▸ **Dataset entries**

=== Section Start ===

-- ==== Sys2Proof/Proofs/Responses.lean ====
section
/-! The responses to PROVE and RECORD (R120 to R122, R126, R127): O48. -/

namespace Sys2Proof.Machine

variable {s u v b t : State} {env : Env} {p : Procedure} {rest : List Procedure} {tr : Transaction} {n m slot : Nat} {c r : Cartridge}
  {x : Identity} {matched : Bool} {id : BitVec 64} {w : CartridgeValues}

/-! ### A record, its list write and the RECORD it wants -/

theorem putAt_twice {α : Type} {k : Nat} (l : Vector α k) (i : Nat) (x y : α) : putAt (putAt l i x) i y = putAt l i y := by
  apply Vector.ext
  intro j hj
  by_cases h : i = j <;> simp [putAt, h]

theorem State.cart_of_carts {carts : Vector Cartridge 5} (hc : t.carts = putAt carts (n - 1) r) (hn : 1 ≤ n ∧ n ≤ 5) : t.cart n = r := by
  rw [State.cart, hc]
  exact entryAt_putAt_same _ _ _ _ (by omega)

/-- R122: the list with a record's entry in front. -/
def State.knownWith (s : State) (c : Cartridge) (id : BitVec 64) (w : CartridgeValues) : List KnownCartridge :=
  frontEntry { id, kind := c.kind.getD 0, remaining := w.remaining, useCount := w.useCount } s.stored.known

theorem State.listWrite_eq (hid : (s.cart n).id = some id) (hv : (s.cart n).values = some w) :
    s.listWrite n =
      { s with
        stored := { s.stored with known := s.knownWith (s.cart n) id w, knownOk := true }
        afterWrites := (s.listWrite n).afterWrites } := by
  unfold State.listWrite
  dsimp only []
  rw [hid, hv]
  rfl

/-- R126: a trusted record's RECORD, with none of its slot running. -/
theorem State.wantRecord_requests (ht : (s.cart n).trusted = true) (hq : ∀ q ∈ s.link.queue, q.running = true → q.slot ≠ n) :
    s.wantRecord n = s.request n .record false := by
  have hnone : s.link.queue.any (fun q => q.slot = n && q.kind = .record && q.running) = false := by
    rw [List.any_eq_false]
    intro q hmem
    cases hr : q.running with
    | false => simp
    | true => simp [hq q hmem hr]
  unfold State.wantRecord
  rw [if_pos ht, hnone]
  rfl

/-- R126: a trusted record's RECORD while one runs is owed. -/
theorem State.wantRecord_owed (ht : (s.cart n).trusted = true) (hq : s.link.queue = p :: rest) (hr : p.running = true)
    (hk : p.kind = .record) (hp : p.slot = n) : s.wantRecord n = s.putCart n { s.cart n with recordOwed := true } := by
  have hrun : s.link.queue.any (fun q => q.slot = n && q.kind = .record && q.running) = true := by
    rw [hq, List.any_cons]
    simp [hr, hk, hp]
  unfold State.wantRecord
  rw [if_pos ht, hrun]
  rfl

theorem State.wantRecord_untrusted (ht : (s.cart n).trusted = false) : s.wantRecord n = s :=
  if_neg (by rw [ht]; exact Bool.false_ne_true)

/-! ### PROVE answered (R120, R121) -/

/-- R120: what the proof makes of a record. -/
def State.provedAuth (s : State) (matched : Bool) : AuthState :=
  if matched then .verified else if s.stored.settings.supply.policy = .lenient then .permitted else .rejected

/-- R120, R121: the record a proof leaves. -/
def State.provedRecord (s : State) (x : Identity) (matched : Bool) : Cartridge :=
  { auth := s.provedAuth matched
    reason := if s.provedAuth matched = .rejected then some .badProof else none
    id := some x.id, kind := some x.kind
    values := some (adoptedValues s.stored.settings.supply.lowPermille x (s.knownEntry x.id))
    unproven := !matched, recordOwed := false }

/-- R121: the values adopted are below the chip's. -/
def State.adoptsBelow (s : State) (x : Identity) : Prop :=
  (adoptedValues s.stored.settings.supply.lowPermille x (s.knownEntry x.id)).remaining < x.remaining ∨
    x.useCount < (adoptedValues s.stored.settings.supply.lowPermille x (s.knownEntry x.id)).useCount
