-- ==== Sys2Proof/Proofs/OpRuns3.lean ====
section
/-! The services of tickets as runs of operations. -/

namespace Sys2Proof.Machine

variable {K : Prop} {x y : Debt × State} {D : Debt} {b s t u : State}

/-! ### No job comes into being -/

/-- Every job that stands in `t` stands in `s`, of the same account. -/
def State.older (s t : State) : Prop := ∀ i, (t.job i).state ≠ .free → (s.job i).state ≠ .free ∧ (t.job i).account = (s.job i).account

theorem State.older.trans (h : s.older t) (h' : t.older u) : s.older u := fun i hi =>
  ⟨(h i (h' i hi).1).1, (h' i hi).2.trans (h i (h' i hi).1).2⟩

theorem State.older_of_jobs (h : t.jobs = s.jobs) : s.older t := fun i hi => by
  rw [State.job_congr h i] at hi ⊢
  exact ⟨hi, rfl⟩

theorem Plain.older (h : Plain s t) : s.older t := fun i hi => ⟨fun e => hi ((h.jobs i).free_iff.mpr e), (h.jobs i).account⟩

theorem State.older_putJob {i : Nat} {j : Job} (hj : j.state ≠ .free → (s.job i).state ≠ .free ∧ j.account = (s.job i).account) :
    s.older (s.putJob i j) := by
  intro m hm
  dsimp only [State.putJob, State.job] at hm ⊢
  rw [entryAt_putAt] at hm ⊢
  split at hm
  · rename_i e
    obtain ⟨rfl, hi⟩ := e
    rw [if_pos ⟨rfl, hi⟩]
    exact hj hm
  · rename_i e
    rw [if_neg e]
    exact ⟨hm, rfl⟩

theorem State.older_detachSlot (j : Option Handle) (k : SlotHandle) : s.older (s.detachSlot j k) := by
  cases j with
  | none => exact State.older_of_jobs rfl
  | some j => exact State.older_putJob fun h => ⟨h, rfl⟩

theorem State.stopCore_jobs (s : State) (k : SlotHandle) : (s.stopCore k).jobs = s.jobs := by
  unfold State.stopCore
  split
  · rfl
  · split <;> rfl

theorem State.older_wipeSlot (i : Nat) : s.older (s.wipeSlot i) :=
  ((State.older_of_jobs (t := s.putSlot i (.free (((s.slot i).gen + 1) % 65536))) rfl).trans
    (State.older_detachSlot _ _)).trans (State.older_of_jobs (State.stopCore_jobs _ _))

theorem State.older_slotLeaves (k : SlotHandle) : s.older (s.slotLeaves k) := by
  unfold State.slotLeaves
  split
  · exact State.older_wipeSlot _
  · exact State.older_of_jobs rfl

theorem Job.settled_account (j : Job) (p : CipherPath) (c : Nat) (d : Bool) :
    (j.settled p c d).state = j.state ∧ (j.settled p c d).account = j.account := by
  cases p <;> exact ⟨rfl, rfl⟩

theorem Job.withHold_account (j : Job) (p : CipherPath) (n : Nat) :
    (j.withHold p n).state = j.state ∧ (j.withHold p n).account = j.account := by
  cases p <;> exact ⟨rfl, rfl⟩

theorem State.chargeAccount_jobs (s : State) (n : Nat) (c : AccountCharge) : (s.chargeAccount n c).jobs = s.jobs := by
  have hr : (s.readAccount n).jobs = s.jobs := by rw [State.readAccount_frame]
  dsimp only [State.chargeAccount]
  split
  · exact hr
  · exact hr

theorem State.older_releaseFree (i : Nat) : s.older (s.releaseFree i) :=
  State.older_putJob (s := s.subReserved _ _) fun h => ⟨h, rfl⟩

theorem State.older_settleHold (j : Handle) (p : CipherPath) (d : Bool) (c : AccountCharge) : s.older (s.settleHold j p d c) := by
  unfold State.settleHold
  split
  · exact State.older_of_jobs rfl
  · rename_i i _
    extract_lets n u v w
    have hu : s.older u := State.older_putJob (s := s.subReserved n c.charge) fun h => by
      rw [((s.job i).settled_account p c.charge d).1] at h
      exact ⟨h, ((s.job i).settled_account p c.charge d).2⟩
    have hw : w.jobs = u.jobs := by
      change ((v.touchJob j).touchHold j).jobs = _
      rw [State.touchHold_frame, State.touchJob_frame]
      exact u.chargeAccount_jobs _ _
    have hsw := hu.trans (State.older_of_jobs hw)
    split
    · exact hsw.trans (State.older_releaseFree _)
    · exact hsw

theorem State.older_requestHold {i n : Nat} {p : CipherPath} (e : s.requestHold i p n = some u) : s.older u := by
  have hput : ∀ m : Nat, ∀ t : State, t.jobs = s.jobs → s.older (t.putJob i ({ s.job i with free := m }.withHold p n)) := by
    intro m t ht
    refine (State.older_of_jobs ht).trans (State.older_putJob fun h => ?_)
    rw [(Job.withHold_account { s.job i with free := m } p n).1] at h
    rw [(Job.withHold_account { s.job i with free := m } p n).2, State.job_congr ht]
    exact ⟨h, rfl⟩
  by_cases hc : s.covers (s.job i).account (s.job i).free n
  · rw [State.requestHold_some hc] at e
    cases e
    exact hput _ _ rfl
  · rw [State.requestHold_none hc] at e
    cases e

theorem Job.freed_state (n : Nat) : (Job.freed n).state = .free := rfl

theorem State.older_freeJob (i : Nat) : s.older (s.freeJob i) := State.older_putJob fun h => absurd (Job.freed_state _) h

theorem State.older_jobGone (i : Nat) : s.older (s.jobGone i) := by
  have hput : s.older (s.putJob i { s.job i with slots := [] }) := State.older_putJob fun h => ⟨h, rfl⟩
  exact hput.trans (State.older_freeJob i)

=== Section End ===

▸ **Task brief**
Will you return exactly the lines above from the one with "rw [State.cart, hc]" down to the one with "def State.knownWith (s", counting both as part of the range?

▸ **Output of the exercise**
  rw [State.cart, hc]
  exact entryAt_putAt_same _ _ _ _ (by omega)

/-- R122: the list with a record's entry in front. -/
def State.knownWith (s : State) (c : Cartridge) (id : BitVec 64) (w : CartridgeValues) : List KnownCartridge :=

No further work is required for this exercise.